▶ HOW TO COMPLETE THIS TASK
Return each line of the listing that follows in which the string "extractLsb" can be found.

________________

theorem Status_word_cfgValid (st : Status) : st.word.getLsbD 2 = st.cfgValid := by
  simp [Status_word_eq_concat]

theorem Status_word_ovr (st : Status) : st.word.getLsbD 3 = st.ovr := by
  simp [Status_word_eq_concat]

/-- From bit 4 on the word is RES, with 0 where RES has no bit. -/
theorem Status_word_res (st : Status) (k : Nat) : st.word.getLsbD (k + 4) = st.res.getLsbD k := by
  simp only [Status_word_eq_concat, BitVec.getLsbD_setWidth, BitVec.getLsbD_concat_succ, Bool.and_eq_right_iff_imp,
    decide_eq_true_eq]
  intro h
  have := BitVec.lt_of_getLsbD h
  omega

/-- Settles O39: the flags bit by bit, and RES from bit 4 on. -/
theorem statusWordLayout : Obligations.StatusWordLayout := by
  intro s
  refine ⟨Status_word_busy _, Status_word_done _, Status_word_cfgValid _, Status_word_ovr _, ?_, ?_⟩
  · apply BitVec.eq_of_getLsbD_eq
    intro k hk
    simp [State.readReg, hk, Nat.add_comm 4 k, Status_word_res]
  · apply BitVec.eq_of_getLsbD_eq
    intro k hk
    have hres := Status_word_res s.status (4 + k)
    rw [BitVec.getLsbD_of_ge s.status.res _ (by omega), show 4 + k + 4 = 8 + k by omega] at hres
    simp [State.readReg, hres]

/-! ### The words of the other registers (10_state.md R102, R104 to R112) -/

theorem extract_low_setWidth {n : Nat} (x : BitVec n) (hn : n ≤ 32) : (x.setWidth 32).extractLsb' 0 n = x := by
  apply BitVec.eq_of_getLsbD_eq
  intro k hk
  simp [hk, show k < 32 by omega]

theorem extract_high_setWidth {n : Nat} (x : BitVec n) (len : Nat) : (x.setWidth 32).extractLsb' n len = 0#len := by
  apply BitVec.eq_of_getLsbD_eq
  intro k hk
  simp

/-- Settles O58: every register but STATUS and the seed's halves is a field widened to 32 bits. -/
theorem registerWordsCarryTheirFields : Obligations.RegisterWordsCarryTheirFields := by
  intro s
  have field16 : ∀ x : BitVec 16, (x.setWidth 32).extractLsb' 0 16 = x := fun x => extract_low_setWidth x (by omega)
  have field8 : ∀ x : BitVec 8, (x.setWidth 32).extractLsb' 0 8 = x := fun x => extract_low_setWidth x (by omega)
  have above : ∀ {n : Nat} (x : BitVec n) (len : Nat), (x.setWidth 32).extractLsb' n len = 0#len := extract_high_setWidth
  exact ⟨rfl, by simp [State.readReg], above (BitVec.ofBool s.irqEn) 31, field16 _, above s.prime 16, field8 _,
    above s.rounds 24, field16 _, above s.boxsize 16, rfl, rfl, field16 _, above s.din 16, field16 _, above s.dout 16,
    field16 _, above s.aprime 16, field8 _, above s.arounds 24, field16 _, above s.aboxsize 16⟩

/-- Settles O46, register by register. -/
theorem registersAfterReset : Obligations.RegistersAfterReset :=
  ⟨fun r => by cases r <;> rfl, rfl, rfl, rfl⟩

/-! ### Accepted accesses as steps (20_memory.md R201) -/

theorem readReg_withScript (s : State) (ts : List Turn) (r : Reg) :
    State.readReg { s with script := ts } r = s.readReg r := by cases r <;> rfl

theorem readOffset_withScript (s : State) (ts : List Turn) (off : Nat) :
    State.readOffset { s with script := ts } off = s.readOffset off := by
  unfold State.readOffset
  split
  · exact readReg_withScript s ts _
  · rfl

theorem step_read (s : State) (off : Nat) (ts : List Turn) (hr : s.rst = false) (hw : off < 256) (ha : off % 4 = 0)
    (hs : s.script = .read (off : Int) 4 :: ts) :
    step s = .next { s with
      script := ts
      responses := { isRead := true, answer := .accepted, data := s.readOffset off } :: s.responses } := by
  rw [step_cons s _ ts hs, State.takeTurn, busRead_accepted { s with script := ts } off hr hw ha, readOffset_withScript]
  rfl

theorem step_write (s : State) (off : Nat) (v : Word) (ts : List Turn) (hr : s.rst = false) (hw : off < 256)
    (ha : off % 4 = 0) (hs : s.script = .write (off : Int) 4 v :: ts) :
    step s = .next ((State.writeOffset { s with script := ts } off v).respond
      { isRead := false, answer := .accepted, data := 0#32 }) := by
  rw [step_cons s _ ts hs, State.takeTurn, busWrite_accepted { s with script := ts } off v hr hw ha]

theorem step_writeReg (s : State) (r : Reg) (v : Word) (ts : List Turn) (hr : s.rst = false)
    (hs : s.script = .write (regOffset r : Int) 4 v :: ts) :
    step s = .next ((State.writeReg { s with script := ts } r v).respond
      { isRead := false, answer := .accepted, data := 0#32 }) := by
  obtain ⟨hw, ha⟩ := regOffset_aligned r
  rw [step_write s (regOffset r) v ts hr hw ha hs, writeOffset_regOffset]

/-! ### Reads -/

theorem regOffset_le (r : Reg) : regOffset r ≤ 0x30 := by cases r <;> decide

________________

▶ TASK SOLUTION
theorem extract_low_setWidth {n : Nat} (x : BitVec n) (hn : n ≤ 32) : (x.setWidth 32).extractLsb' 0 n = x := by
theorem extract_high_setWidth {n : Nat} (x : BitVec n) (len : Nat) : (x.setWidth 32).extractLsb' n len = 0#len := by
  have field16 : ∀ x : BitVec 16, (x.setWidth 32).extractLsb' 0 16 = x := fun x => extract_low_setWidth x (by omega)
  have field8 : ∀ x : BitVec 8, (x.setWidth 32).extractLsb' 0 8 = x := fun x => extract_low_setWidth x (by omega)
  have above : ∀ {n : Nat} (x : BitVec n) (len : Nat), (x.setWidth 32).extractLsb' n len = 0#len := extract_high_setWidth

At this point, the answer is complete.